Passam hoje 75 anos sobre a morte
de Fernando Pessoa.
de Pessoa poderia falar da solidão ou do desassossego,
do Orppheu ou do sensacionismo,
da intimidade ou do mistério,
da Mensagem ou da heteronímia.
Poderia falar de tudo e tudo ficaria por dizer.
"... Há três espécies de Portugal, dentro do mesmo Portugal; ou, se se preferir, há três espécies de português. Um começou com a nacionalidade: é o português típico, que forma o fundo da nação e o da sua expansão numérica, trabalhando obscura e modestamente em Portugal e por toda a parte de todas as partes do Mundo. Este português encontra-se, desde 1578, divorciado de todos os governos e abandonado por todos. Existe porque existe, e é por isso que a nação existe também.

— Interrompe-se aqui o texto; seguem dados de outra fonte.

-- ==== Sys2Proof/Config.lean ====
section
/-!
DEFINITION. What an implementation fixes (the parameter table of 00_scope.md section 4, R8) and the free values
of the model: what the card answers (R41) and in which order waiting requests are served (R71).
-/

namespace Sys2Proof

/-- The open parameters of 00_scope.md section 4. A model takes each as an argument: State carries one
`Params` that no step writes, so a statement about every state is one about every configuration. -/
structure Params where
  /-- `N_POWERUP_BYTES`: 0xFF bytes clocked with select deasserted before the first CMD0. -/
  nPowerup : Nat
  /-- `N_RESET_ATTEMPTS`: CMD0 attempts in Probing. -/
  nResetAttempts : Nat
  /-- `N_IDLE_WAIT`: negotiation iterations in IdleWait. -/
  nIdleWait : Nat
  /-- `N_READY_POLL`: bytes polled for bus idle before a frame. -/
  nReadyPoll : Nat
  /-- `N_RESP_POLL`: bytes polled for the response status byte. -/
  nRespPoll : Nat
  /-- `N_TOKEN_POLL`: bytes polled for the data-start token. -/
  nTokenPoll : Nat
  /-- `N_BUSY_POLL`: bytes polled for not-busy after a write token. -/
  nBusyPoll : Nat
  /-- `WRITE_RETRY_BUDGET`: attempts of one sector write. -/
  writeBudget : Nat
  /-- `LOG_ENABLED`. -/
  logEnabled : Bool
  /-- `LOG_CAP`: records the log holds. -/
  logCap : Nat
  /-- `F_SLOW` in Hz. -/
  fSlow : Nat
  /-- `F_FAST` in Hz. -/
  fFast : Nat
  /-- `BUF_ADDR_W`: width of a caller-buffer address. -/
  bufAddrW : Nat
  deriving DecidableEq, Repr

/-- The column "test value" of 00_scope.md section 4. DESIGN CHOICE (log entry 7), unsafe: `State.reset` holds
these values; the spec makes no claim that a driver has them. -/
def Params.testValues : Params where
  nPowerup := 10
  nResetAttempts := 4
  nIdleWait := 5
  nReadyPoll := 4
  nRespPoll := 8
  nTokenPoll := 16
  nBusyPoll := 16
  writeBudget := 3
  logEnabled := true
  logCap := 4
  fSlow := 100000
  fFast := 10000000
  bufAddrW := 32

/-- Free value (R41, U4; log entry 1): the byte the card answers to the n-th Xfer once the listed answers of
`env.cardIn` are used up. No body: nothing can be proved about it but what holds of every byte. -/
opaque Config.cardByte : Nat → Byte

/-- Free value (R71, U7; log entry 6): which of several possible next actions is taken when `env.order` lists no
choice. -/
opaque Config.pick : Nat → Nat

end Sys2Proof
end

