-- ==== Sys2Proof/Machine/Transaction.lean ====
section
/-!
DEFINITION. The command transaction (R134 to R139), the application command (R138), the read data phase (R202 to
R204) and the write data phase (R207, R208).
-/

namespace Sys2Proof.Machine

open Sys2Proof

/-! ### The command transaction -/

/-- The loop of WaitIdle with `n` polls left; no error when the bus was seen idle (R134). -/
def waitIdleLoop : Nat → State → Ran (Option ErrKind)
  | 0, s => .done (some .generic) s
  | n + 1, s =>
    (xfer idleByte s).andThen fun b s =>
      if b = idleByte then .done none s
      else waitIdleLoop n { s with work.poll := BitVec.ofNat 32 n }

/-- `WaitIdle()` (R134). -/
def waitIdle (s : State) : Ran (Option ErrKind) :=
  waitIdleLoop s.params.nReadyPoll { s with work.poll := BitVec.ofNat 32 s.params.nReadyPoll }

/-- Frame bytes out, in order; a read-back other than 0xFF is remembered in `ECHO_BAD` (R135). -/
def sendBytes : List Byte → State → Ran Unit
  | [], s => .done () s
  | b :: rest, s =>
    (xfer b s).andThen fun v s =>
      sendBytes rest (if v = idleByte then s else { s with work.echoBad := true })

/-- `EncodeFrame` with the registers it writes (R132). -/
def loadFrame (idx : BitVec 6) (arg : Word) (s : State) : State :=
  { s with work.frame := encodeFrame idx arg, work.crc7 := frameCrc idx arg, work.echoBad := false }

/-- `SendFrame(EncodeFrame(idx, arg))`: all six bytes are sent, then the echo is judged (R135). -/
def sendFrame (idx : BitVec 6) (arg : Word) (s : State) : Ran (Option ErrKind) :=
  (sendBytes (commandBytes idx arg) (loadFrame idx arg s)).andThen fun _ s =>
    .done (if s.work.echoBad then some .transmissionInterrupted else none) s

/-- The response poll of R136 with `n` polls left: the first byte other than 0xFF is R1. -/
def pollLoop : Nat → State → Ran Result
  | 0, s => .done (.err .generic) s
  | n + 1, s =>
    (xfer idleByte s).andThen fun b s =>
      if b = idleByte then pollLoop n { s with work.poll := BitVec.ofNat 32 n }
      else .done (.status b) { s with work.r1 := b }

/-- The response poll of R136. -/
def pollResponse (s : State) : Ran Result :=
  pollLoop s.params.nRespPoll { s with work.poll := BitVec.ofNat 32 s.params.nRespPoll }

/-- `CmdBegin(idx, arg)` (R136): `IDX` and `ARG` are latched first; `CS` stays asserted on every path. -/
def cmdBegin (idx : BitVec 6) (arg : Word) (s : State) : Ran Result :=
  (assertCS { s with work.idx := idx, work.arg := arg }).andThen fun _ s =>
  (waitIdle s).andThen fun e s =>
    match e with
    | some k => .done (.err k) s
    | none =>
      (sendFrame idx arg s).andThen fun e s =>
        match e with
        | some k => .done (.err k) s
        | none => pollResponse s

/-- `CmdEnd()` (R137): deselect and one trailing byte, its answer discarded. -/
def cmdEnd (s : State) : Ran Unit :=
  (deassertCS s).andThen fun _ s => (xfer idleByte s).andThen fun _ s => .done () s

/-- `ReadPayload32()` into `PAYLOAD` (R163). -/
def readPayload (s : State) : Ran Unit :=
  (xfer idleByte s).andThen fun p3 s =>
  (xfer idleByte s).andThen fun p2 s =>
  (xfer idleByte s).andThen fun p1 s =>
  (xfer idleByte s).andThen fun p0 s =>
    .done () { s with work.payload := wordOfBytes p3 p2 p1 p0 }

/-- The response has four bytes after R1: index 8 or 58 and the illegal bit clear (R95, R104). -/
def hasPayload (idx : BitVec 6) (r : Result) : Bool :=
  match r with
  | .status b => (idx == 8 || idx == 58) && !illegal b
  | .err _ => false

/-- `Command(idx, arg)` (R139): one transaction without a data phase. -/
def command (idx : BitVec 6) (arg : Word) (s : State) : Ran Result :=
  (cmdBegin idx arg s).andThen fun r s =>
  (if hasPayload idx r then readPayload s else .done () s).andThen fun _ s =>
  (cmdEnd s).andThen fun _ s => .done r s

/-- The first frame's result lets the second frame go: a status without the illegal bit (R138). -/
def announced (p : Result) : Bool :=
  match p with
  | .status b => !illegal b
  | .err _ => false

/-- `AppCommand(idx, arg)` (R138): CMD55, then the target frame. -/
def appCommand (idx : BitVec 6) (arg : Word) (s : State) : Ran Result :=
  (command 55 0 s).andThen fun p s =>
    if announced p then command idx arg s else .done p s

/-! ### The read data phase -/

/-- The token poll of R202 with `n` polls left; no error when the data-start token came. -/
def tokenLoop : Nat → State → Ran (Option ErrKind)
  | 0, s => .done (some .generic) s
  | n + 1, s =>
    (xfer idleByte s).andThen fun t s =>
      match decodeToken t with
      | .data => .done none { s with work.token := t }
      | .failed => .done (some .generic) { s with work.token := t }
      | .again => tokenLoop n { s with work.token := t, work.poll := BitVec.ofNat 32 n }

/-- `WaitDataToken()` (R202). -/
def waitDataToken (s : State) : Ran (Option ErrKind) :=
  tokenLoop s.params.nTokenPoll { s with work.poll := BitVec.ofNat 32 s.params.nTokenPoll }

/-- `n` payload bytes in, each written to the buffer as it comes, with the running CRC (R203, R72). -/
def receiveBytes : Nat → Nat → Half → State → Ran Half
  | 0, _, c, s => .done c s
  | n + 1, a, c, s =>
    (xfer idleByte s).andThen fun v s =>
    (bufWrite a v s).andThen fun _ s => receiveBytes n (a + 1) (crc16Byte c v) s

/-- `ReceiveBlock(buf)` (R203): the bytes are in the buffer before the CRC is judged. -/
def receiveBlock (buf : Nat) (s : State) : Ran (Option ErrKind) :=
  (receiveBytes sectorSize buf 0 s).andThen fun c s =>
  (xfer idleByte s).andThen fun hi s =>
  (xfer idleByte s).andThen fun lo s =>
    .done (if hi ++ lo = c then none else some .checksumFailed) { s with work.crc16 := hi ++ lo }

/-- A sub-procedure's outcome as a command result: success is `Status(0x00)` (R204, R207). -/
def phaseResult (e : Option ErrKind) : Result :=
  match e with
  | none => .status 0x00#8
  | some k => .err k

/-- `ReadDataBlock(buf)` (R204). -/
def readDataBlock (buf : Nat) (s : State) : Ran Result :=
  (waitDataToken s).andThen fun e s =>
    match e with
    | some k => .done (.err k) s
    | none => (receiveBlock buf s).andThen fun e s => .done (phaseResult e) s

/-- A block-read transaction (R144, R147): the data phase follows only `Status(0x00)` (R169). -/
def blockRead (idx : BitVec 6) (addr : Word) (buf : Nat) (s : State) : Ran Result :=
  (cmdBegin idx addr s).andThen fun r s =>
  (if r = .status 0x00#8 then readDataBlock buf s else .done r s).andThen fun r s =>
  (cmdEnd s).andThen fun _ s => .done r s

/-! ### The write data phase -/

/-- `n` payload bytes out of the buffer, their read-back discarded, with the running CRC (R207, R72). -/
def sendPayload : Nat → Nat → Half → State → Ran Half
  | 0, _, c, s => .done c s
  | n + 1, a, c, s =>
    (bufRead a s).andThen fun v s =>
    (xfer v s).andThen fun _ s => sendPayload n (a + 1) (crc16Byte c v) s

/-- The loop of WaitNotBusy with `n` polls left (R208). -/
def busyLoop : Nat → State → Ran Bool
  | 0, s => .done false s
  | n + 1, s =>
    (xfer idleByte s).andThen fun b s =>
      if b = idleByte then .done true s
      else busyLoop n { s with work.poll := BitVec.ofNat 32 n }

/-- `WaitNotBusy()` (R208). -/
def waitNotBusy (s : State) : Ran Bool :=
  busyLoop s.params.nBusyPoll { s with work.poll := BitVec.ofNat 32 s.params.nBusyPoll }

/-- The verdict of a write data phase: the token's, and a busy timeout only after an accepted token (R207, R341). -/
def writeVerdict (token : Option ErrKind) (busyOk : Bool) : Result :=
  match token with
  | some k => .err k
  | none => if busyOk then .status 0x00#8 else .err .generic

/-- `WriteDataBlock(buf)` (R207): gap byte, start token, payload, CRC, data-response token, busy wait. -/
def writeDataBlock (buf : Nat) (s : State) : Ran Result :=
  (xfer idleByte s).andThen fun _ s =>
  (xfer dataStartToken s).andThen fun _ s =>
  (sendPayload sectorSize buf 0 s).andThen fun c s =>
  (xfer (c.extractLsb' 8 8) { s with work.crc16 := c }).andThen fun _ s =>
  (xfer (c.extractLsb' 0 8) s).andThen fun _ s =>
  (xfer idleByte s).andThen fun t s =>
  (waitNotBusy { s with work.token := t }).andThen fun busyOk s =>
    .done (writeVerdict (writeTokenResult t) busyOk) s

/-- What one block-write transaction leaves for the log (R274): its result, the response field and the CRC field. -/
structure WriteOutcome where
  result : Result
  response : Code
  crc : Half
  deriving DecidableEq, Repr

/-- A block-write transaction (R145, R274): the data phase follows only `Status(0x00)`. -/
def blockWrite (addr : Word) (buf : Nat) (s : State) : Ran WriteOutcome :=
  (cmdBegin 24 addr s).andThen fun r s =>
  (if r = .status 0x00#8 then
      (writeDataBlock buf s).andThen fun r s => .done ⟨r, s.work.token.setWidth 16, s.work.crc16⟩ s
    else .done ⟨r, r.code, 0⟩ s).andThen fun w s =>
  (cmdEnd s).andThen fun _ s => .done w s

end Sys2Proof.Machine
end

Outro é o português que o não é. Começou com a invasão mental estrangeira, que data, com verdade possível, do tempo do Marquês de Pombal. Esta invasão agravou-se com o Constitucionalismo, e tornou-se completa com a República. Este português (que é o que forma grande parte das classes médias superiores, certa parte do povo, e quase toda a gente das classes dirigentes) é o que governa o país. Está completamente divorciado do país que governa. É, por sua vontade, parisiense e moderno. Contra sua vontade, é estúpido.
Há um terceiro português, que começou a existir quando Portugal, por alturas de El-Rei D. Dinis, começou, de Nação, a esboçar-se Império. Esse português fez as Descobertas, criou a civilização transoceânica moderna, e depois foi-se embora. Foi-se embora em Alcácer Quibir, mas deixou alguns parentes, que têm estado sempre, e continuam estando, à espera dele. Como o último verdadeiro Rei de Portugal foi aquele D. Sebastião que caiu em Alcácer Quibir, e presumivelmente ali morreu, é no símbolo do regresso de El-Rei D. Sebastião que os portugueses da saudade imperial projectam a sua fé de que a famí1ia se não extinguisse.
Estes três tipos do português têm uma mentalidade comum, pois são todos portugueses mas o uso que fazem dessa mentalidade diferencia-os entre si. O português, no seu fundo psíquico, define-se, com razoável aproximação, por três característicos: o predomínio da imaginação sobre a inteligência; o predomínio da emoção sobre a paixão; a adaptabilidade instintiva... ", Fernando Pessoa, Sobre Portugal - Introdução ao Problema Nacional
2 comentários:
Acho este texto fantástico, como aliás quase tudo o que foi escrito por ele!
Fernando Pessoa teve uma grande influência na formação da minha personalidade.
Descobri-o aí pelos meus 16 anos, era então estudante do Liceu D. João III em Coimbra.
A partir daí, dado que na época (1964) não era fácil o acesso a livros e, relativamente à obra dele, muitos nem sequer estavam publicados, foi na Biblioteca Geral - aquele grande edifício à esquerda para quem acede à Faculdade de Direito - que perdi horas e horas com os seus versos, os heterónimos, as complexidades e simplicidades.
O "engenheiro Álvaro de Campos" sempre foi o meu preferido.
Genial!
concordo inteiramente, este texto é genial.